Scarcity and abundance re book marketing

April 3, 2015

Last year I heard Richard Nash speak about publishing and learning to manage abundance. Several times in my teaching this year, I have quoted his memorable comment “Abundance breaks more things than scarcity does.” The excerpt below, from Giles Clark and Angus Phillips,  amplifies Nash’s idea and sets it into the specific relationships among publishers, authors, and readers.

However, scarcity is still present and comes in different guises, especially in respect of the resources needed to publish. Readers and institutional buyers have limits on their purchasing power. There are also and importantly individual limits on the amount of time available to read, be it a novel or a scientific paper, versus competing media and activities: time is a scarce commodity. Good authors who people want to read are scarce, whether their writings are paid for by readers or available for free. From a publisher’s standpoint, it costs money to find, select and buy such authors. It takes resources to develop the author’s work for market needs, and to produce the book in whatever formats the content is published. The marginal cost of a digital file may be close to zero, yet there is still a cost to the publisher to create a book and then distribute it through channels to market that are controlled and charged for by others. The sales and marketing costs to capture readers’ attention, to help them discover books, do not disappear in the transition from print to digital publishing.

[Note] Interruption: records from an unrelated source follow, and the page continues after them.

-- ==== Sys2Proof/Machine/Ops.lean ====
section
/-! DEFINITION. The named operations over registers, memory, the call stack and the framebuffer, and fault
entry (`60_exceptions.md` R208) as one shared operation. There is no return from a fault (R209). -/

namespace Sys2Proof.Machine

/-! ### Memory as a canonical list -/

/-- What an address that memory does not list reads as: the reset contents, FONT at 0x000 to 0x04F and zero
above (`10_state.md` R33, R35). -/
def unlistedByte (font : Font) (a : Nat) : Byte := if h : a < 80 then font[a] else 0

/-- The listed byte of an address, if any. -/
def Memory.lookup : Memory → Nat → Option Byte
  | [], _ => none
  | (b, v) :: rest, a => if a = b then some v else Memory.lookup rest a

/-- The byte at an address. -/
def Memory.read (font : Font) (m : Memory) (a : Nat) : Byte := (Memory.lookup m a).getD (unlistedByte font a)

/-- List a byte at its place in the rising order, replacing the address's former entry. -/
def Memory.insert : Memory → Nat → Byte → Memory
  | [], a, v => [(a, v)]
  | (b, w) :: rest, a, v =>
    if a < b then (a, v) :: (b, w) :: rest
    else if a = b then (a, v) :: rest
    else (b, w) :: Memory.insert rest a v

/-- Drop the entry of an address. -/
def Memory.erase (m : Memory) (a : Nat) : Memory := m.filter (fun c => c.1 != a)

/-- Store a byte, keeping the canonical form: the value an unlisted address reads as is not listed. -/
def Memory.write (font : Font) (m : Memory) (a : Nat) (v : Byte) : Memory :=
  if v = unlistedByte font a then Memory.erase m a else Memory.insert m a v

/-- Store bytes at rising addresses from `a`. -/
def Memory.writeAll (font : Font) (m : Memory) (a : Nat) : List Byte → Memory
  | []      => m
  | b :: bs => Memory.writeAll font (Memory.write font m a b) (a + 1) bs

/-- The canonical form: addresses strictly rising and inside the address space, no entry equal to what an
unlisted address reads as. -/
abbrev Memory.wf (font : Font) (m : Memory) : Prop :=
  m.Pairwise (fun c d => c.1 < d.1) ∧ ∀ c ∈ m, c.1 < Config.memSize ∧ c.2 ≠ unlistedByte font c.1

/-! ### Registers -/

/-- V[r] (`00_scope.md` R7). -/
def State.getV (s : State) (r : Reg) : Byte := s.v[r]

/-- V[r] <- b (`00_scope.md` R7). -/
def State.setV (s : State) (r : Reg) (b : Byte) : State := { s with v := s.v.set r b }

/-- V[k] <- bytes[k] for each k below the number of bytes; the other registers keep their values
(`43_index_and_memory.md` R156). -/
def State.setFirstV (s : State) (bytes : List Byte) : State :=
  { s with v := Vector.ofFn (fun r : Reg => bytes.getD r.val (s.getV r)) }

/-- The values of V[0] to V[n-1] (`43_index_and_memory.md` R155). -/
def State.firstV (s : State) (n : Nat) : List Byte := s.v.toList.take n

def State.setIndex (s : State) (a : Word) : State := { s with index := a }

def State.setPc (s : State) (a : Word) : State := { s with pc := a }

def State.setDt (s : State) (b : Byte) : State := { s with dt := b }

def State.setSt (s : State) (b : Byte) : State := { s with st := b }

def State.setFb (s : State) (fb : Screen) : State := { s with fb := fb }

def State.setMem (s : State) (m : Memory) : State := { s with mem := m }

def State.setStack (s : State) (st : List Word) : State := { s with stack := st }

def State.setKeys (s : State) (ks : Vector Bool 16) : State := { s with keys := ks }

def State.setKeyWait (s : State) (k : Option Reg) : State := { s with keyWait := k }

def State.setTick (s : State) (t : Option Nat) : State := { s with tick := t }

def State.setInbox (s : State) (es : List Event) : State := { s with inbox := es }

def State.setReply (s : State) (r : Option LoadReply) : State := { s with reply := r }

def State.setTone (s : State) (b : Bool) : State := { s with tone := b }

def State.setPresent (s : State) (b : Bool) : State := { s with present := b }

/-- The pulse outputs go back to rest: PRESENT is a pulse (`10_state.md` R31), and so is the reply to a load. -/
def State.quiet (s : State) : State := { s with present := false, reply := none }

/-- Skip: pc moves over one more instruction when the condition holds, modulo 65536
(`41_control_transfer.md` R110, R114). -/
def State.skipIf (s : State) (c : Bool) : State := if c then s.setPc (s.pc + 2) else s

/-! ### The random source -/

/-- draw(): the free byte of this draw (`42_alu.md` R141). -/
def State.drawnByte (s : State) : Byte := Config.rnd s.draws

/-- One draw is consumed (`42_alu.md` R141). -/
def State.useDraw (s : State) : State := { s with draws := s.draws + 1 }

/-! ### Memory accesses of the machine -/

/-- The byte memory holds at an address, whatever the address. -/
def State.peek (s : State) (a : Nat) : Byte := Memory.read s.font s.mem a

/-- MemRead(addr, 1): none where the address is above 0xFFF (`20_memory.md` R51). -/
def State.memRead (s : State) (a : Nat) : Option Byte := if a < Config.memSize then some (s.peek a) else none

/-- MemWrite(addr, 1, v): none where the address is above 0xFFF (`20_memory.md` R51). -/
def State.memWrite (s : State) (a : Nat) (v : Byte) : Option State :=
  if a < Config.memSize then some (s.setMem (Memory.write s.font s.mem a v)) else none

/-- Read `n` bytes at rising addresses from `a`; none where one of them is above 0xFFF. -/
def State.loadBytes (s : State) (a : Nat) : Nat → Option (List Byte)
  | 0     => some []
  | n + 1 =>
    match s.memRead a, s.loadBytes (a + 1) n with
    | some b, some bs => some (b :: bs)
    | _, _            => none

/-- Write bytes at rising addresses from `a`; none where one of them is above 0xFFF. -/
def State.storeBytes (s : State) (a : Nat) : List Byte → Option State
  | []      => some s
  | b :: bs =>
    match s.memWrite a b with
    | some s' => s'.storeBytes (a + 1) bs
    | none    => none

/-! ### The call stack -/

/-- push(v): none where all 16 entries are in use (`10_state.md` R25). -/
def State.push (s : State) (v : Word) : Option State :=
  if s.stack.length < Config.stackDepth then some (s.setStack (s.stack ++ [v])) else none

/-- pop(): the last pushed value and the state without it; none where the stack is empty (`10_state.md` R25). -/
def State.pop (s : State) : Option (Word × State) :=
  match s.stack.getLast? with
  | some v => some (v, s.setStack s.stack.dropLast)
  | none   => none

/-! ### The framebuffer -/

/-- FB[y][x]. -/
def pixel (fb : Screen) (p : Pixel) : Bool := fb[p.2][p.1]

/-- toggle(x, y): the screen with the pixel inverted (`44_display.md` R172). -/
def toggle (fb : Screen) (p : Pixel) : Screen := fb.set p.2 (fb[p.2].set p.1 (!fb[p.2][p.1]))

/-- Toggle pixels one after the other. -/
def toggleAll (fb : Screen) : List Pixel → Screen
  | []      => fb
  | p :: ps => toggleAll (toggle fb p) ps

/-- Whether some toggle of `toggleAll` went from set to clear: toggle's answer, collected
(`44_display.md` R171, R172). -/
def collides (fb : Screen) : List Pixel → Bool
  | []      => false
  | p :: ps => pixel fb p || collides (toggle fb p) ps

/-! ### Keys -/

/-- KEYS[k] for a key number held in a register; none where it is above 15 (`45_timers_and_input.md` R186). -/
def State.keyFlag (s : State) (k : Byte) : Option Bool := if h : k.toNat < 16 then some s.keys[k.toNat] else none

/-! ### Fault entry -/

/-- raise F(a, w): record the fault; the tick stops here with no timer and no output phase; nothing else
changes (`60_exceptions.md` R208). -/
def State.raise (s : State) (c : Cause) (a w : Word) : State := { s with fault := some ⟨c, a, w⟩, tick := none }

/-- The address the instruction now executing was fetched from: pc already holds it plus 2, modulo 65536
(`40_instruction_cycle.md` R92). -/
def State.fetchAddr (s : State) : Word := s.pc - 2

/-- The numeric code of a run-time fault (`60_exceptions.md` R200, decision D23). -/
def causeCode : Cause → Nat
  | .illegalOpcode  => 1
  | .stackUnderflow => 2
  | .stackOverflow  => 3

/-- The code the output `fault` carries: 0 when no fault is latched (`40_instruction_cycle.md` R90,
decisions D1, D23). Its address and word are in the latch itself, `State.fault`. -/
def State.faultCode (s : State) : Nat :=
  match s.fault with
  | none   => 0
  | some f => causeCode f.cause

/-- The code of the reply to a load: LoadOverflow is 4 (R200, decision D23); `ok` and no reply are no fault,
code 0. DEDUCED, safe (log entry 14). -/
def State.replyCode (s : State) : Nat :=
  match s.reply with
  | some .loadOverflow => 4
  | some .ok           => 0
  | none               => 0

/-- Fault entry from inside the rule of instruction `i` (R202, R203). -/
def State.raiseIn (s : State) (c : Cause) (i : Instr) : State := s.raise c s.fetchAddr (encode i)

end Sys2Proof.Machine
end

In a world of abundance, the publishers offer a vital service in selecting authors and developing their content to meet readers’ needs. They manage the authors’ brands and focus readers on the books they have selected. That service is worth paying for when time is scarce. (20–21)

This is a key point for me when I’m teaching book editing: until students have worked in the business as publishing professionals, it’s difficult for them to understand how abundance works against consumers and how scarcity works in consumers’ favour. And Clark and Phillips add an important additional consideration: the scarcity of time. Very well observed!